*** Begin section ***

/-- Settles O15: the signed constructor's bits under the unsigned type, read modulo `2 ^ N`. -/
theorem unsignedConstructorsFromSigned : Obligations.UnsignedConstructorsFromSigned := by
  intro s f a b c
  have ha : a.bits = s.req.s.signExtend 128 := place128_signFill_bits s.req.s
  have hb : b.bits = s.req.s.signExtend 256 := place256_signFill_bits s.req.s
  have hc : c.bits = s.req.s.signExtend 512 := place512_signFill_bits s.req.s
  exact ⟨rfl, rfl, rfl, rfl, rfl, rfl, ha, hb, hc, toNat_of_eq_signExtend ha (by decide),
    toNat_of_eq_signExtend hb (by decide), toNat_of_eq_signExtend hc (by decide), rfl, rfl, rfl⟩

/-! Zero filling is zero extension (R79). -/

/-- A wider zero extension is a narrower one with zeros above. -/
theorem zero_append_setWidth {k m n : Nat} (x : BitVec k) (hk : k ≤ n) :
    0#m ++ x.setWidth n = x.setWidth (m + n) := by
  apply BitVec.eq_of_toNat_eq
  rw [BitVec.toNat_append, BitVec.toNat_setWidth_of_le hk, BitVec.toNat_setWidth_of_le (by omega)]
  simp

theorem place128_zero_bits (s : Lane) : (place128 s zero64).bits = s.setWidth 128 :=
  calc 0#64 ++ s = 0#64 ++ s.setWidth 64 := by rw [BitVec.setWidth_eq]
    _ = s.setWidth 128 := zero_append_setWidth s (le_refl 64)

theorem place256_zero_bits (s : Lane) : (place256 s zero64).bits = s.setWidth 256 :=
  calc (fill128 zero64).bits ++ (place128 s zero64).bits = 0#128 ++ s.setWidth 128 := by
        rw [place128_zero_bits]; rfl
    _ = s.setWidth 256 := zero_append_setWidth s (by decide)

theorem place512_zero_bits (s : Lane) : (place512 s zero64).bits = s.setWidth 512 :=
  calc (fill256 zero64).bits ++ (place256 s zero64).bits = 0#256 ++ s.setWidth 256 := by
        rw [place256_zero_bits]; rfl
    _ = s.setWidth 512 := zero_append_setWidth s (by decide)

theorem toNat_of_eq_setWidth {k N : Nat} {v : BitVec N} {x : BitVec k} (h : v = x.setWidth N) (hk : k ≤ N) :
    v.toNat = x.toNat := by
  rw [h, BitVec.toNat_setWidth_of_le hk]

/-- Settles O16: the zero-filled record is the scalar's zero extension, which keeps the unsigned value. -/
theorem unsignedConstructorsFromUnsigned : Obligations.UnsignedConstructorsFromUnsigned := by
  intro s f a b c
  have ha : a.bits = s.req.s.setWidth 128 := place128_zero_bits s.req.s
  have hb : b.bits = s.req.s.setWidth 256 := place256_zero_bits s.req.s
  have hc : c.bits = s.req.s.setWidth 512 := place512_zero_bits s.req.s
  exact ⟨rfl, rfl, rfl, rfl, rfl, rfl, ha, hb, hc, toNat_of_eq_setWidth ha (by decide),
    toNat_of_eq_setWidth hb (by decide), toNat_of_eq_setWidth hc (by decide)⟩

/-! What a conversion reads (R71). -/

/-- The `r` port after an operation done right after reset, with `x` on the scalar port; 0 where it stops. -/
def resultFromReset (i : Instr) (x : Lane) : BitVec 512 :=
  match exec i { State.reset with req := { State.reset.req with s := x } } with
  | .next t => t.resp.r
  | .fault _ => 0#512
  | .refused _ => 0#512

/-- A conversion does in every state what it does right after reset on the same scalar, and changes nothing else. -/
theorem exec_eq_resultFromReset {i : Instr} (h : (scalarOperand i).isSome = true) (s : State) :
    exec i s = .next { s with resp := { status := .ok, r := resultFromReset i s.req.s } } := by
  cases i with
  | u128FromInt | u128FromUint | s128FromInt | d128FromInt | u256FromInt | u256FromUint | s256FromInt | d256FromInt
  | u512FromInt | u512FromUint | s512FromInt | d512FromInt => rfl
  | _ => cases h

/-- Settles O18: the function of the scalar is what the operation returns right after reset. -/
theorem conversionIsTotalAndReadsOnlyTheScalar : Obligations.ConversionIsTotalAndReadsOnlyTheScalar :=
  fun i h => ⟨resultFromReset i, exec_eq_resultFromReset h⟩

/-! The widths agree (R84): each record is the narrower one with a record of fill lanes above. -/

theorem setWidth_128_bits (x : U256) : x.bits.setWidth 128 = x.low.bits := BitVec.setWidth_append_eq_right
theorem setWidth_256_bits (x : U512) : x.bits.setWidth 256 = x.low.bits := BitVec.setWidth_append_eq_right

/-- Three operations that place the scalar under one fill, at the three widths, agree across them. -/
theorem widthsConsistent_of_place {i128 i256 i512 : Instr} {fill : Lane → Lane}
    (h128 : ∀ s, exec i128 s = .next (s.respond (place128 s.scalar (fill s.scalar)).bits))
    (h256 : ∀ s, exec i256 s = .next (s.respond (place256 s.scalar (fill s.scalar)).bits))
    (h512 : ∀ s, exec i512 s = .next (s.respond (place512 s.scalar (fill s.scalar)).bits)) :
    WidthsConsistent i128 i256 i512 fill := by
  intro s
  refine ⟨_, _, _, h128 s, h256 s, h512 s, ?_, ?_, ?_, ?_⟩
  · simp [setWidth_128_bits, place256]
  · simp [setWidth_256_bits, place512]
  · rw [State.respond_resp, BitVec.extractLsb'_setWidth_of_le (by decide)]
    exact U256.high_of_bits _
  · rw [State.respond_resp, BitVec.setWidth_eq]
    exact U512.high_of_bits _

/-- Settles O19: each family places the scalar under its fill, the signed records sharing the unsigned layout. -/
theorem conversionsAgreeAcrossWidths : Obligations.ConversionsAgreeAcrossWidths :=
  ⟨widthsConsistent_of_place (fun _ => rfl) (fun _ => rfl) (fun _ => rfl),
    widthsConsistent_of_place (fun _ => rfl) (fun _ => rfl) (fun _ => rfl),
    widthsConsistent_of_place (fun _ => rfl) (fun _ => rfl) (fun _ => rfl)⟩

end Sys2Proof.Machine
end

section
/-! Reinterpretation (41_reinterpret.md): a cast moves the lanes of its operand into a record of another type (R91 to R96), so
it keeps the bits; the two casts of a width and the constructors against them (R97). -/

namespace Sys2Proof.Machine

/-! A change of type keeps the record's bits. -/

@[simp] theorem u128OfS_bits (x : S128) : (u128OfS x).bits = x.bits := rfl
@[simp] theorem s128OfU_bits (x : U128) : (s128OfU x).bits = x.bits := rfl
@[simp] theorem u256OfS_bits (x : S256) : (u256OfS x).bits = x.bits := rfl
@[simp] theorem s256OfU_bits (x : U256) : (s256OfU x).bits = x.bits := rfl
@[simp] theorem u512OfS_bits (x : S512) : (u512OfS x).bits = x.bits := rfl
@[simp] theorem s512OfU_bits (x : U512) : (s512OfU x).bits = x.bits := rfl

/-- An operation that always responds with the low N bits of `w` is a reinterpretation. -/
theorem reinterprets_of_respond {i : Instr} {op : BitVec 8} {N : Nat} {v : State → BitVec N} (hop : encode i = op)
    (hexec : ∀ s, exec i s = .next (s.respond (v s))) (hbits : ∀ s, v s = s.req.w.setWidth N) :
    Reinterprets i op N := by
  refine ⟨hop, fun s => ?_⟩
  rw [hexec, hbits]
  rfl

/-- The unsigned reading is the signed one, with `2 ^ N` added where the top bit is 1. -/
theorem readingsAgree (N : Nat) : ReadingsAgree N := by
  intro v
  simp only [toNat_eq_of_toInt, BitVec.msb_eq_toInt, decide_eq_true_eq, Int.add_comm]

/-- Settles O20: the response is the operand's record under another type, and the record's bits are the operand's. -/
theorem signedUnsignedCastsKeepTheBits : Obligations.SignedUnsignedCastsKeepTheBits :=
  ⟨reinterprets_of_respond rfl (fun _ => rfl) fun s => by simp [State.wide128],
    reinterprets_of_respond rfl (fun _ => rfl) fun s => by simp [State.wide128],
    reinterprets_of_respond rfl (fun _ => rfl) fun s => by simp [State.wide256],
    reinterprets_of_respond rfl (fun _ => rfl) fun s => by simp [State.wide256],
    reinterprets_of_respond rfl (fun _ => rfl) fun s => by simp [State.wide512],
    reinterprets_of_respond rfl (fun _ => rfl) fun s => by simp [State.wide512],
    readingsAgree 128, readingsAgree 256, readingsAgree 512⟩

/-! A value put on a port comes back unchanged through a reinterpretation of its width (R97). -/

theorem port_reread {N : Nat} (hN : N ≤ 512) (v : BitVec N) :
    ((v.setWidth 512).setWidth N).setWidth 512 = v.setWidth 512 := by
  rw [BitVec.setWidth_setWidth_of_le v hN, BitVec.setWidth_eq]

theorem castsInvert_of_reinterprets {i j : Instr} {op op' : BitVec 8} {N : Nat} (hN : N ≤ 512)
    (hi : Reinterprets i op N) (hj : Reinterprets j op' N) : CastsInvert i j N := by
  obtain ⟨-, hi⟩ := hi
  obtain ⟨-, hj⟩ := hj
  intro s
  exact ⟨_, _, hi s, hj _, congrArg (RespPorts.mk .ok) (port_reread hN _)⟩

*** End section ***

### Task to carry out
Each line in the entries above, starting at the line with "v = x.setWidth" and ending at the line with "rw [h, BitVec.toNat_setWidth_of_le hk]", is to be printed exactly, and only those lines.

### Exercise output
theorem toNat_of_eq_setWidth {k N : Nat} {v : BitVec N} {x : BitVec k} (h : v = x.setWidth N) (hk : k ≤ N) :
    v.toNat = x.toNat := by
  rw [h, BitVec.toNat_setWidth_of_le hk]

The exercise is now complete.